[Brief] The records below hold a stretch from the line with "s.mode <;> simp_all)" through the line with "segment rfl h.1.1 h.1.2 h.2"; return exactly those lines, ends included, and nothing more.

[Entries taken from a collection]
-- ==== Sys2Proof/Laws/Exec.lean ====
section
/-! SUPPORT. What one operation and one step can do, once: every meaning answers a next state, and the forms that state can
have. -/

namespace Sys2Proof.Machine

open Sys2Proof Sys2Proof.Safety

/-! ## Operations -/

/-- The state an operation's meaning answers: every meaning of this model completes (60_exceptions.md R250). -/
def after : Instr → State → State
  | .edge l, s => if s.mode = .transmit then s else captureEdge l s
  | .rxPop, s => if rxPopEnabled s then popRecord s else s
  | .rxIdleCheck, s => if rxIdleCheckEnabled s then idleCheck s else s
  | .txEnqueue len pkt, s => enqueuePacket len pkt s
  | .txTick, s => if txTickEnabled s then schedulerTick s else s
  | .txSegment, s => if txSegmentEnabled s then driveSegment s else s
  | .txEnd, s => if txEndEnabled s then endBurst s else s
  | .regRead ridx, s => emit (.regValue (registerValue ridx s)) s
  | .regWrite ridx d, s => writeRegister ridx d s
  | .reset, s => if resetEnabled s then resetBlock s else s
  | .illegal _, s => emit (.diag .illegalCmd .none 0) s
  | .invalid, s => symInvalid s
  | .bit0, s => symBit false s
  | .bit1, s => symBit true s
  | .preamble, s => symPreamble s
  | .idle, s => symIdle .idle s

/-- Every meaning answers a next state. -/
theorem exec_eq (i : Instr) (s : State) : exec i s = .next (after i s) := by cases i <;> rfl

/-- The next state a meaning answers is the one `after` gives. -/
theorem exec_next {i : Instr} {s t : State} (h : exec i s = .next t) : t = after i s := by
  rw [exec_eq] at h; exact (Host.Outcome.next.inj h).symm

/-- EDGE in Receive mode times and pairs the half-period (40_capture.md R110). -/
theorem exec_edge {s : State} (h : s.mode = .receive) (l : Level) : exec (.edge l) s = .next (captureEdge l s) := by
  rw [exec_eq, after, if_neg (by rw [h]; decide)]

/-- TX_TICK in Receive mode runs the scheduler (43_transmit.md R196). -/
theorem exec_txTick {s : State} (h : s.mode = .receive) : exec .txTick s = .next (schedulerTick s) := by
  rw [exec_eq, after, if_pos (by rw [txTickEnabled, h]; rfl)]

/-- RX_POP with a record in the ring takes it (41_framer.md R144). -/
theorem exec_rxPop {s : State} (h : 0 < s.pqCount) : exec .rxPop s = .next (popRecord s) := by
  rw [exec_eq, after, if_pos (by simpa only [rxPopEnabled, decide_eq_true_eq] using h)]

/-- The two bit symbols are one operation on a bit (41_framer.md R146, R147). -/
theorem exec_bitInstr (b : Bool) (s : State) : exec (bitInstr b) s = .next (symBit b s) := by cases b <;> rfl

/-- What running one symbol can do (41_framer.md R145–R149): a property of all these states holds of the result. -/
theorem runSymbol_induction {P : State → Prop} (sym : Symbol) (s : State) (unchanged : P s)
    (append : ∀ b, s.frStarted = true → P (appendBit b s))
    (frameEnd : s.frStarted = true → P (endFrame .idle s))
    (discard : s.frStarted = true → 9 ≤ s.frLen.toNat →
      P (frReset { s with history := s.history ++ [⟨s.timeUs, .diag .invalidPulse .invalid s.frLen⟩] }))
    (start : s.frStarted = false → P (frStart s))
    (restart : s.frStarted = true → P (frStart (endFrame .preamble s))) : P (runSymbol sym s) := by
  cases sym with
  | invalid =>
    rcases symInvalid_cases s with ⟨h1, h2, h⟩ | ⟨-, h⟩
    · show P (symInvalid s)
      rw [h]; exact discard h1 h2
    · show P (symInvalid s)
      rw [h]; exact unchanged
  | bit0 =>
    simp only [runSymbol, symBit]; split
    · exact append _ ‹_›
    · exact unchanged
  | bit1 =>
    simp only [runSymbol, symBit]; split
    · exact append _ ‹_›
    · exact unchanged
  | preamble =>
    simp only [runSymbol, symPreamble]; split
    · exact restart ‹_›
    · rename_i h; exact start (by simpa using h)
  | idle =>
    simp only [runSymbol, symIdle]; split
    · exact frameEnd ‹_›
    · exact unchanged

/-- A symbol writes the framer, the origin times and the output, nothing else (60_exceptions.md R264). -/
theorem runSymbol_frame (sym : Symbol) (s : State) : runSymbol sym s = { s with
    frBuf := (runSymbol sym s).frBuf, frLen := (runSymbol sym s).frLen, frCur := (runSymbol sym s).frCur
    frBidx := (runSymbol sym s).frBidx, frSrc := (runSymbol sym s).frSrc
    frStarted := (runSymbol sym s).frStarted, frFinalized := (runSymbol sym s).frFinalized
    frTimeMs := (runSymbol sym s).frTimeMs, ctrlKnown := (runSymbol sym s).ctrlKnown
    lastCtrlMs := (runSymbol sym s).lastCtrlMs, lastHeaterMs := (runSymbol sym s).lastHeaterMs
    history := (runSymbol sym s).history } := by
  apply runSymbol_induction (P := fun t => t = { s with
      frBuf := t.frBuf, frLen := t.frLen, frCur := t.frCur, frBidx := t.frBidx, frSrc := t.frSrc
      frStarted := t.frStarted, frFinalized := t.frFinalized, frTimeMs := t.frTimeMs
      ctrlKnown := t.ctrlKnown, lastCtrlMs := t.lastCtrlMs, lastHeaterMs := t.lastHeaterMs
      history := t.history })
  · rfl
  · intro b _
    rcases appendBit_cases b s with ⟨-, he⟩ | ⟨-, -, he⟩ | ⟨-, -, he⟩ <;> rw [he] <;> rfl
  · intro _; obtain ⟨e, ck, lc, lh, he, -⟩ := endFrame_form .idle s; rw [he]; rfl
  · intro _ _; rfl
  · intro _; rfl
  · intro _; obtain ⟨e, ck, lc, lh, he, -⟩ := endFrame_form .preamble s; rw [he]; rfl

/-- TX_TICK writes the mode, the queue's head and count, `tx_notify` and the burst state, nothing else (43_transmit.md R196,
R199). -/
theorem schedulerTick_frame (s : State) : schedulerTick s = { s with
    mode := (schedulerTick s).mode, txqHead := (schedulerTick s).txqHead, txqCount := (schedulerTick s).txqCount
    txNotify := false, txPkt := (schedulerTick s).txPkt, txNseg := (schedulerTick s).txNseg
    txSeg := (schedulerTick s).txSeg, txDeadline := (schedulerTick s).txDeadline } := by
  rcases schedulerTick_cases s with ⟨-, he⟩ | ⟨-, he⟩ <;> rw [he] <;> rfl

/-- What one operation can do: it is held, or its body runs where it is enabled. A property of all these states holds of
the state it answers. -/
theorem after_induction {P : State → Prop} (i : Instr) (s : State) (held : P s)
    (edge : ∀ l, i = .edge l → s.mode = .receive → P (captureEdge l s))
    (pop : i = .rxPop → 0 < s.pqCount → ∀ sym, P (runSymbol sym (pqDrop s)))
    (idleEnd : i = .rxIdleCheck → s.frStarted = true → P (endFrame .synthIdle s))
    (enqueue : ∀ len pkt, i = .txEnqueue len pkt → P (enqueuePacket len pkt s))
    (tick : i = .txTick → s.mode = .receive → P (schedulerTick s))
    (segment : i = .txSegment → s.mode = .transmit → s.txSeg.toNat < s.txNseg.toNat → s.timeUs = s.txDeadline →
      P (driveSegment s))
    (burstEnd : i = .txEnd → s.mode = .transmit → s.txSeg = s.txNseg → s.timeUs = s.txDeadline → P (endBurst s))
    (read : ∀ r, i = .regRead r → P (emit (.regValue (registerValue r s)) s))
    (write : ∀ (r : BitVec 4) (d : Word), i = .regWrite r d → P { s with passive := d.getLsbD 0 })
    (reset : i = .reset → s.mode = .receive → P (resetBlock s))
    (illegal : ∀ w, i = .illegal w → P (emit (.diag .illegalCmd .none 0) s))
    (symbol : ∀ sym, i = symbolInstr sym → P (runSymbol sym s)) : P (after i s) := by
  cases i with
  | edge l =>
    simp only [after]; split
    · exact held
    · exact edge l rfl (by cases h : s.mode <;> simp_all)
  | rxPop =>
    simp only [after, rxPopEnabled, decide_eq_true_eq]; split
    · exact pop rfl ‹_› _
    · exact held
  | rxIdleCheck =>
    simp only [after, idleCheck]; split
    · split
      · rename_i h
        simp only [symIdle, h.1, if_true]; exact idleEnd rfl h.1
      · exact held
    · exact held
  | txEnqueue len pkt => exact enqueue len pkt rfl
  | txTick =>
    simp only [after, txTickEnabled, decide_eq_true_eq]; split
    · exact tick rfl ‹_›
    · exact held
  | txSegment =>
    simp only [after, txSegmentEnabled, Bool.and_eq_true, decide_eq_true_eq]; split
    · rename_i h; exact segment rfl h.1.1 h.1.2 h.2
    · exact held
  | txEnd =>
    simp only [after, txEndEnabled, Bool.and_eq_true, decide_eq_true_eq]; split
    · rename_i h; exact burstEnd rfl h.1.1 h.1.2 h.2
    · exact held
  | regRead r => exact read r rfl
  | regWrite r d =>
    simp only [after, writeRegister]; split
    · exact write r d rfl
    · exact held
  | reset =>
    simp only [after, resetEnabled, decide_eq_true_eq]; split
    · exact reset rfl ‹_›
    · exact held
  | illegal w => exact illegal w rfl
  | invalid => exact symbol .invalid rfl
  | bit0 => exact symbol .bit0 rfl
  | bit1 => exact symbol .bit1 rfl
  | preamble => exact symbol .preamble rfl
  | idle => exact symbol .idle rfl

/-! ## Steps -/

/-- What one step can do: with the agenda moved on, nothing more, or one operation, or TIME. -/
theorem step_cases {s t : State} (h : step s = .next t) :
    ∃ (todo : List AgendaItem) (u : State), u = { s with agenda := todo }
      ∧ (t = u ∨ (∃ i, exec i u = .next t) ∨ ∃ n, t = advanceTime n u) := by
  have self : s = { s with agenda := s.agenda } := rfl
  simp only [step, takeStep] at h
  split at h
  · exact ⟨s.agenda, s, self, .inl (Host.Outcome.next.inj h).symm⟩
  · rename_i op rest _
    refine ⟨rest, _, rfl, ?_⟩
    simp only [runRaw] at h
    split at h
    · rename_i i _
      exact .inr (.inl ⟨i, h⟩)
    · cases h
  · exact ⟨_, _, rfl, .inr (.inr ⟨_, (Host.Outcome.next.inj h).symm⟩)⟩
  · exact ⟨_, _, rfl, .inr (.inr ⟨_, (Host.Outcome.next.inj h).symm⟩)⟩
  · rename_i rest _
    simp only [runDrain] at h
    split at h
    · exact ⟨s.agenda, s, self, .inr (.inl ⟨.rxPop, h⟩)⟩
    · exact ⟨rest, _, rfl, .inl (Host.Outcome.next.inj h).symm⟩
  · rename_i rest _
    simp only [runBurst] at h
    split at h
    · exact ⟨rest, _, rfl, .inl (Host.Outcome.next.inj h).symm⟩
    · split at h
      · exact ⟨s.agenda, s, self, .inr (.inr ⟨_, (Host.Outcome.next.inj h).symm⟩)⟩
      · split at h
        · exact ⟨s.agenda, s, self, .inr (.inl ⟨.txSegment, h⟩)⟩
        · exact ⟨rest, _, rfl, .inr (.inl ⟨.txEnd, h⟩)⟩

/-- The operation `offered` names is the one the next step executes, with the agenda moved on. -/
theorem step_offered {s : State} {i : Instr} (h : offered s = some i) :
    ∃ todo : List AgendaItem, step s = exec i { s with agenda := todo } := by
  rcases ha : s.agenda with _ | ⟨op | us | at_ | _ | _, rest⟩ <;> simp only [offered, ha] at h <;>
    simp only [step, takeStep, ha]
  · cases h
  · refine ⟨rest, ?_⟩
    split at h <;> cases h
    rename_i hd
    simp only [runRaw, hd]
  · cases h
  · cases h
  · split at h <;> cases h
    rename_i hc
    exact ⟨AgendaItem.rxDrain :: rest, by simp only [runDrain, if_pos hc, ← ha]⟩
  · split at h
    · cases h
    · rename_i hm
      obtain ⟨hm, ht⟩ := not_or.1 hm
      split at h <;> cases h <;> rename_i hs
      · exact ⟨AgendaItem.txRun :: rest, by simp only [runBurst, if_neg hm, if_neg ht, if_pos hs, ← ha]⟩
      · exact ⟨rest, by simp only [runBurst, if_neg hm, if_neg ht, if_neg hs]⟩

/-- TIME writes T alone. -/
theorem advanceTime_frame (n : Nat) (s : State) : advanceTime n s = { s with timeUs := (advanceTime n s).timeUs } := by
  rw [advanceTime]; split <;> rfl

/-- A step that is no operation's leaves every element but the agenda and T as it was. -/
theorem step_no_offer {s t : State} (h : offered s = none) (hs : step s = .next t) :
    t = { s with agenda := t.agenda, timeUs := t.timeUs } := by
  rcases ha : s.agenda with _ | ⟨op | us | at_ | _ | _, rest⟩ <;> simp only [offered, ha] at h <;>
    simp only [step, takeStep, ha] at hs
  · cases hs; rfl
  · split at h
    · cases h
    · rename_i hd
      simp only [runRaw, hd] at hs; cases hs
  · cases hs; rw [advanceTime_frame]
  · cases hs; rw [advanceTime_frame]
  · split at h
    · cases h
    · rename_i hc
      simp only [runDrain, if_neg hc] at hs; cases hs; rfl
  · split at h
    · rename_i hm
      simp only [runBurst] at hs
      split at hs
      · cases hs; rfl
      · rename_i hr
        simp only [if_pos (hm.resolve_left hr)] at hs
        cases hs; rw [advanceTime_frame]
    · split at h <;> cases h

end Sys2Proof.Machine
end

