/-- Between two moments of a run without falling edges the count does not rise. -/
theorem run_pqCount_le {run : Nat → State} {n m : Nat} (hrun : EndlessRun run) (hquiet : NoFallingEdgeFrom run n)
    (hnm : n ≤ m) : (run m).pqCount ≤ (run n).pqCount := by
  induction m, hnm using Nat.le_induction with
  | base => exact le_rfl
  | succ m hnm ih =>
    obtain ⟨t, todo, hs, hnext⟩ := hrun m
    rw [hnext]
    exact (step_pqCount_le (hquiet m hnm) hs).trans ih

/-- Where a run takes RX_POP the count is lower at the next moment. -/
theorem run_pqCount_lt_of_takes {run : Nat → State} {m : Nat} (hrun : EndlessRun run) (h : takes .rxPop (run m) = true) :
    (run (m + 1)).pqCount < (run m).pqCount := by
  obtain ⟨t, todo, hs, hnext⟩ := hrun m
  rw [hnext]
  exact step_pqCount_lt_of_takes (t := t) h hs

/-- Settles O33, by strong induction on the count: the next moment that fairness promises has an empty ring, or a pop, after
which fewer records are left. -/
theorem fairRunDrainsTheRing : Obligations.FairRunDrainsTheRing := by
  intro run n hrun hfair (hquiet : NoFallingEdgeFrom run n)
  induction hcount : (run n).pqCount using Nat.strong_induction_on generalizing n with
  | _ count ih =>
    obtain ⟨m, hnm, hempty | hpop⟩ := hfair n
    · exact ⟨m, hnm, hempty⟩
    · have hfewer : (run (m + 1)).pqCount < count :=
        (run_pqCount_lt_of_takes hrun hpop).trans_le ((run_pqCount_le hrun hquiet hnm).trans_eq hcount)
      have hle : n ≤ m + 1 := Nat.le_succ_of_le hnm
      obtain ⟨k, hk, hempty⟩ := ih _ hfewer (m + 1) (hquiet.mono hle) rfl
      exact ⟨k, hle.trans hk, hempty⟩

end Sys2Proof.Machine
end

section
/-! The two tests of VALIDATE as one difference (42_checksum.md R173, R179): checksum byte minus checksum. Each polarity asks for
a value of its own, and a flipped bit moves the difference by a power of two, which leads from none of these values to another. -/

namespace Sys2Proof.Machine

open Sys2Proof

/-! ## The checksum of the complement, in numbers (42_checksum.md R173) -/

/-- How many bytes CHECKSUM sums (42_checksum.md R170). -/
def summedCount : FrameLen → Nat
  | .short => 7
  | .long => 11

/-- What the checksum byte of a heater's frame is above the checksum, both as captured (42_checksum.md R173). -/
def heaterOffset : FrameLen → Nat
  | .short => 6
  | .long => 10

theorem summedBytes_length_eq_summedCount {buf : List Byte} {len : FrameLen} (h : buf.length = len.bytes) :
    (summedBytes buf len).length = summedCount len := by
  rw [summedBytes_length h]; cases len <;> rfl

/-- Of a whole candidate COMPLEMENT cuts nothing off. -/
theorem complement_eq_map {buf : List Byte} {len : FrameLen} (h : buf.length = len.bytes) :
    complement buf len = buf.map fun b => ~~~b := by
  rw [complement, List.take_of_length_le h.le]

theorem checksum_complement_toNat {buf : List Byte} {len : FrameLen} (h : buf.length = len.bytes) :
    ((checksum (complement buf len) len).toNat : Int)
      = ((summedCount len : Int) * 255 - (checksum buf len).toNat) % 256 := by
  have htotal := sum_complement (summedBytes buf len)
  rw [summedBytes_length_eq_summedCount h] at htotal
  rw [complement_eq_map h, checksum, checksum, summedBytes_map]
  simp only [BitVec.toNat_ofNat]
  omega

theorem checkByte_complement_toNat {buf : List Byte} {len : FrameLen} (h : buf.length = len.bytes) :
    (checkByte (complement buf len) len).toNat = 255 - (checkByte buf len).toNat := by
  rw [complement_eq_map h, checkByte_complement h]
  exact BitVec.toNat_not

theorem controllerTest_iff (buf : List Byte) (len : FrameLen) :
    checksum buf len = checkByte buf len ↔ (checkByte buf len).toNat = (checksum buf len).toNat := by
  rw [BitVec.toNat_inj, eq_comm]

[Result of this task]
    · exact edge l rfl (by cases h : s.mode <;> simp_all)
  | rxPop =>
    simp only [after, rxPopEnabled, decide_eq_true_eq]; split
    · exact pop rfl ‹_› _
    · exact held
  | rxIdleCheck =>
    simp only [after, idleCheck]; split
    · split
      · rename_i h
        simp only [symIdle, h.1, if_true]; exact idleEnd rfl h.1
      · exact held
    · exact held
  | txEnqueue len pkt => exact enqueue len pkt rfl
  | txTick =>
    simp only [after, txTickEnabled, decide_eq_true_eq]; split
    · exact tick rfl ‹_›
    · exact held
  | txSegment =>
    simp only [after, txSegmentEnabled, Bool.and_eq_true, decide_eq_true_eq]; split
    · rename_i h; exact segment rfl h.1.1 h.1.2 h.2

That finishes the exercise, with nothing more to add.